■ Problem details ■
In the records, find every line with the word "stolenOnLine" and copy it out.

[Start of Attachment]

theorem globalRegisters (s : Sid) (b : Byte) : GlobalRegisters s b := by
  unfold GlobalRegisters
  intro w onlyCommands
  have hall (kind : CommandKind) (t : Sid) (ht : ∀ k, voiceOf t k = voiceOf s k) :
      onlyCommands kind (sidRecordAll kind t) := by
    intro k _
    rw [voiceOf_sidRecordAll, ht]
    exact ⟨rfl, rfl⟩
  refine ⟨⟨rfl, hall _ _ fun _ => rfl⟩, ⟨rfl, rfl, rfl⟩, fun r hr => ?_, fun r hr => ?_, fun r hr => ?_⟩
  · simp only [List.mem_cons, List.not_mem_nil, or_false] at hr
    obtain rfl | rfl | rfl := hr <;> exact ⟨rfl, hall _ _ fun _ => rfl⟩
  · simp only [List.mem_cons, List.not_mem_nil, or_false] at hr
    obtain rfl | rfl | rfl | rfl := hr
    · exact ⟨fun h => absurd rfl h, fun _ => rfl, fun _ => rfl⟩
    · exact ⟨fun _ => rfl, fun h => absurd rfl h, fun _ => rfl⟩
    · exact ⟨fun _ => rfl, fun _ => rfl, fun h => absurd rfl h⟩
    · exact ⟨fun _ => rfl, fun _ => rfl, fun _ => rfl⟩
  · simp only [w, sidWrite]
    rw [if_neg (by omega), if_neg (by omega), if_neg (by omega), if_neg (by omega), if_neg (by omega),
      if_neg (by omega), if_neg (by omega)]

/-! ### The control register (R179) -/

theorem and_F0_eq_zero_iff (w : Byte) : w &&& 0xF0 = 0 ↔ w.toNat / 16 = 0 := by
  revert w
  decide

section
variable {v : Voice} {w : Byte}

theorem controlWrite_stop (h : w.toNat / 16 = 0) :
    controlWrite v w = ({ v with phase := .idle, level := 0, control := w }, .stop) :=
  if_pos ((and_F0_eq_zero_iff w).mpr h)

variable (h : w.toNat / 16 ≠ 0)
include h

theorem controlWrite_attack (hw : w.getLsbD 0 = true) (hv : v.control.getLsbD 0 = false) :
    controlWrite v w = ({ v with phase := .attack, control := w }, .startADS) := by
  rw [controlWrite, if_neg (mt (and_F0_eq_zero_iff w).mp h), if_pos (by rw [hw, hv]; rfl)]

theorem controlWrite_release (hw : w.getLsbD 0 = false) (hv : v.control.getLsbD 0 = true)
    (hphase : gateHeld v.phase = true) :
    controlWrite v w = ({ v with phase := .release, control := w }, .startRelease) := by
  rw [controlWrite, if_neg (mt (and_F0_eq_zero_iff w).mp h), if_neg (by rw [hw]; exact Bool.false_ne_true),
    if_pos (by rw [hw, hv, hphase]; rfl)]

/-- R179: with the gate as it was, or cleared in a phase that does not hold it, a write leaves phase and level. -/
theorem controlWrite_other
    (hgate : w.getLsbD 0 = v.control.getLsbD 0 ∨ w.getLsbD 0 = false ∧ gateHeld v.phase = false) :
    controlWrite v w = ({ v with control := w }, .none) := by
  have hattack : ¬(w.getLsbD 0 && !v.control.getLsbD 0) = true := by
    rcases hgate with hsame | ⟨hw, -⟩
    · rw [hsame, Bool.and_not_self]
      exact Bool.false_ne_true
    · rw [hw]
      exact Bool.false_ne_true
  have hrelease : ¬(!w.getLsbD 0 && v.control.getLsbD 0 && gateHeld v.phase) = true := by
    rcases hgate with hsame | ⟨-, hphase⟩
    · rw [hsame, Bool.not_and_self]
      exact Bool.false_ne_true
    · rw [hphase, Bool.and_false]
      exact Bool.false_ne_true
  rw [controlWrite, if_neg (mt (and_F0_eq_zero_iff w).mp h), if_neg hattack, if_neg hrelease]

end

theorem controlWrite_control (v : Voice) (w : Byte) : (controlWrite v w).1.control = w := by
  unfold controlWrite
  split_ifs <;> rfl

/-- R179: only a write without a waveform moves the level. -/
theorem controlWrite_level {w : Byte} (h : w.toNat / 16 ≠ 0) (v : Voice) : (controlWrite v w).1.level = v.level := by
  rw [controlWrite, if_neg (mt (and_F0_eq_zero_iff w).mp h)]
  split_ifs <;> rfl

theorem voiceWrite_control (mv : Byte) (v : Voice) (w : Byte) :
    voiceWrite mv v 4 w = voiceRecord (controlWrite v w).2 mv (controlWrite v w).1 := rfl

/-- Settles O53: the registers by `sidWrite_voice`, the phases by the cases of `controlWrite`. -/
theorem gateMovesPhase : Obligations.GateMovesPhase := by
  refine ⟨fun s b => ⟨fun k hk => voiceRegisters s hk b, globalRegisters s b⟩, fun mv v w => ?_⟩
  rw [voiceWrite_control]
  refine ⟨controlWrite_control v w, fun h => ?_, fun h => controlWrite_level h v, fun h hw hv => ?_,
    fun h hw hv hphase => ?_, fun h hsame => ?_, fun h hw hphase => ?_⟩
  · rw [controlWrite_stop h]
    exact ⟨rfl, rfl, rfl⟩
  · rw [controlWrite_attack h hw hv]
    exact ⟨rfl, rfl⟩
  · have hheld : gateHeld v.phase = true := by rcases hphase with hp | hp | hp <;> rw [hp] <;> rfl
    rw [controlWrite_release h hw hv hheld]
    exact ⟨rfl, rfl⟩
  · rw [controlWrite_other h (.inl hsame)]
    exact ⟨rfl, rfl⟩
  · have hfree : gateHeld v.phase = false := by rcases hphase with hp | hp <;> rw [hp] <;> rfl
    rw [controlWrite_other h (.inr ⟨hw, hfree⟩)]
    exact ⟨rfl, rfl⟩

/-! ### The envelope (R180, R181) -/

theorem durationsTabled (v : Voice) : DurationsTabled v := by
  have hhigh : v.ad.toNat / 16 < 16 := by omega
  have hlow : v.ad.toNat % 16 < 16 := Nat.mod_lt _ (by decide)
  have hlow' : v.sr.toNat % 16 < 16 := Nat.mod_lt _ (by decide)
  have hattack : ∀ code < 16, [2, 8, 16, 24, 38, 56, 68, 80, 100, 250, 500, 800, 1000, 3000, 5000, 8000][code]?
    = some (attackMsOf code) := by decide
  have hdecay : ∀ code < 16, [6, 24, 48, 72, 114, 168, 204, 240, 300, 750, 1500, 2400, 3000, 9000, 15000, 24000][code]?
    = some (decayMsOf code) := by decide
  exact ⟨hattack _ hhigh, hdecay _ hlow, hdecay _ hlow'⟩

theorem sidClockHz_pos (c : Config) : 0 < sidClockHz c := by
  unfold sidClockHz
  split <;> exact Nat.succ_pos _

theorem sidClockHz_supplied {c : Config} {hz : Nat} (hpos : 0 < hz) (h : c.sidClockHz = some hz) : sidClockHz c = hz := by
  obtain ⟨n, rfl⟩ := Nat.exists_eq_succ_of_ne_zero hpos.ne'
  rw [sidClockHz, h]

section
variable {v : Voice} (ms : Rat)

theorem voiceAdvance_attack (h : v.phase = .attack) :
    (voiceAdvance ms v).level = min 1 (v.level + ms / voiceAttackMs v)
      ∧ (voiceAdvance ms v).phase = if 1 ≤ v.level + ms / voiceAttackMs v then .decay else .attack := by
  simp only [voiceAdvance, h]
  split_ifs with hend
  · exact ⟨(min_eq_left hend).symm, rfl⟩
  · exact ⟨(min_eq_right (le_of_not_ge hend)).symm, rfl⟩

theorem voiceAdvance_decay (h : v.phase = .decay) :
    (voiceAdvance ms v).level = max (sustainLevel v) (v.level - ms / voiceDecayMs v)
      ∧ (voiceAdvance ms v).phase = if v.level - ms / voiceDecayMs v ≤ sustainLevel v then .sustain else .decay := by
  simp only [voiceAdvance, h]
  split_ifs with hend
  · exact ⟨(max_eq_left hend).symm, rfl⟩
  · exact ⟨(max_eq_right (le_of_not_ge hend)).symm, rfl⟩

theorem voiceAdvance_release (h : v.phase = .release) :
    (voiceAdvance ms v).level = max 0 (v.level - ms / voiceReleaseMs v)
      ∧ (voiceAdvance ms v).phase = if v.level - ms / voiceReleaseMs v ≤ 0 then .idle else .release := by
  simp only [voiceAdvance, h]
  split_ifs with hend
  · exact ⟨(max_eq_left hend).symm, rfl⟩
  · exact ⟨(max_eq_right (le_of_not_ge hend)).symm, rfl⟩

theorem voiceAdvance_sustain (h : v.phase = .sustain) : voiceAdvance ms v = v := by
  rw [voiceAdvance, h]

theorem voiceAdvance_idle (h : v.phase = .idle) : voiceAdvance ms v = { v with level := 0 } := by
  rw [voiceAdvance, h]

end

/-- Settles O54: each phase by its own case of `voiceAdvance`. -/
theorem envelopeRamps : Obligations.EnvelopeRamps := by
  refine ⟨fun c n s => rfl, fun c => ⟨sidClockHz_pos c, fun hz => sidClockHz_supplied⟩, durationsTabled,
    fun c n v => ⟨voiceAdvance_attack _, voiceAdvance_decay _, fun h => ?_, voiceAdvance_release _, fun h => ?_⟩⟩
  · rw [voiceAdvance_sustain _ h]
    exact ⟨rfl, h⟩
  · rw [voiceAdvance_idle _ h]
    exact ⟨rfl, h⟩

end Sys2Proof.Machine
end

section
/-! PROOFS. The chips' catch-up (R164, R151, R171, D17): the cycles stolen on the lines that a step enters, and what the
catch-up and the stop conditions leave as it was. -/

namespace Sys2Proof.Machine

open Spec

/-! ### Cycles stolen by badlines (R171, D17) -/

section
variable (c : Config) (t : Timing)

theorem stolenOver_fst (n : Nat) (v : Vic) : (stolenOver c t n v).1 = vicTicks t n v := by
  induction n generalizing v with
  | zero => rfl
  | succ n ih => exact ih (vicTick t v)

theorem stolenOver_add (m n : Nat) (v : Vic) :
    (stolenOver c t (m + n) v).2 = (stolenOver c t m v).2 + (stolenOver c t n (vicTicks t m v)).2 := by
  induction m generalizing v with
  | zero => simp [stolenOver, vicTicks]
  | succ m ih =>
    rw [Nat.add_right_comm]
    simp only [stolenOver, vicTicks, ih, Nat.add_assoc]

/-- R171: one cycle steals the cycles of the line it enters. -/
theorem stolenOver_one (v : Vic) :
    (stolenOver c t 1 v).2 = if v.cycleInLine + 1 = t.cyclesPerLine then stolenOnLine c (vicTick t v) else 0 := rfl

/-- No cycles, no line entered, nothing stolen. -/
theorem stolenCycles_zero (fuel : Nat) (v : Vic) : stolenCycles c t fuel 0 v = 0 := by
  cases fuel <;> rfl

/-- D17: the cycles stolen in one round count, and are advanced in the next. -/
theorem stolenCycles_succ (fuel n : Nat) (v : Vic) : stolenCycles c t (fuel + 1) n v
    = (stolenOver c t n v).2 + stolenCycles c t fuel (stolenOver c t n v).2 (vicTicks t n v) := by
  rw [stolenCycles, ← stolenOver_fst c]
  split
  · next hnone => rw [hnone, stolenCycles_zero]
  · rfl

variable {c t}

/-- A supplied 0 steals nothing. -/
theorem stolenOver_of_number_zero (h : c.badlineStolenCycles = some (.number 0)) (n : Nat) (v : Vic) :
    (stolenOver c t n v).2 = 0 := by
  have hline (w : Vic) : stolenOnLine c w = 0 := by rw [stolenOnLine, h]; rfl
  induction n generalizing v with
  | zero => rfl
  | succ n ih => simp only [stolenOver, hline, ite_self, ih]

/-- R170: cycles that end within the line. -/
theorem vicTicks_within {n : Nat} {v : Vic} (h : v.cycleInLine + n < t.cyclesPerLine) :
    vicTicks t n v = { v with cycleInLine := v.cycleInLine + n } := by
  induction n with
  | zero => rfl
  | succ n ih =>
    have hbefore := ih (by omega)
    rw [vicTicks_add t n 1, hbefore]
    exact vicTick_within (Nat.ne_of_lt h)

/-- R171: cycles that enter no line steal nothing. -/
theorem stolenOver_within {n : Nat} {v : Vic} (h : v.cycleInLine + n < t.cyclesPerLine) : (stolenOver c t n v).2 = 0 := by
  induction n with
  | zero => rfl
  | succ n ih =>
    rw [stolenOver_add, ih (by omega), vicTicks_within (by omega), stolenOver_one, Nat.zero_add]
    exact if_neg (Nat.ne_of_lt h)

theorem stolenCycles_within {n : Nat} {v : Vic} (h : v.cycleInLine + n < t.cyclesPerLine) (fuel : Nat) :
    stolenCycles c t fuel n v = 0 := by
  cases fuel with
  | zero => rfl
  | succ fuel => rw [stolenCycles_succ, stolenOver_within h, stolenCycles_zero]

/-- R171: the cycle that enters a line steals that line's cycles, of the state as it is entered. -/
theorem stolenOver_lineEnd {k : Nat} {v : Vic} (hk : 0 < k) (h : v.cycleInLine + k = t.cyclesPerLine) :
    (stolenOver c t k v).2 = stolenOnLine c (vicTicks t k v) ∧ (vicTicks t k v).cycleInLine = 0 := by
  obtain ⟨k, rfl⟩ := Nat.exists_eq_add_one_of_ne_zero hk.ne'
  have hbefore : v.cycleInLine + k < t.cyclesPerLine := by omega
  have hend : (vicTicks t k v).cycleInLine + 1 = t.cyclesPerLine := by rw [vicTicks_within hbefore]; exact h
  have hentered : vicTicks t (k + 1) v = vicTick t (vicTicks t k v) := vicTicks_add t k 1 v
  rw [stolenOver_add, stolenOver_within hbefore, stolenOver_one, if_pos hend, Nat.zero_add, hentered]
  exact ⟨rfl, by rw [vicTick_lineEnd hend, vicEnterLine_cycleInLine]⟩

[End of Attachment]

■ Response area ■
    (stolenOver c t 1 v).2 = if v.cycleInLine + 1 = t.cyclesPerLine then stolenOnLine c (vicTick t v) else 0 := rfl
  have hline (w : Vic) : stolenOnLine c w = 0 := by rw [stolenOnLine, h]; rfl
    (stolenOver c t k v).2 = stolenOnLine c (vicTicks t k v) ∧ (vicTicks t k v).cycleInLine = 0 := by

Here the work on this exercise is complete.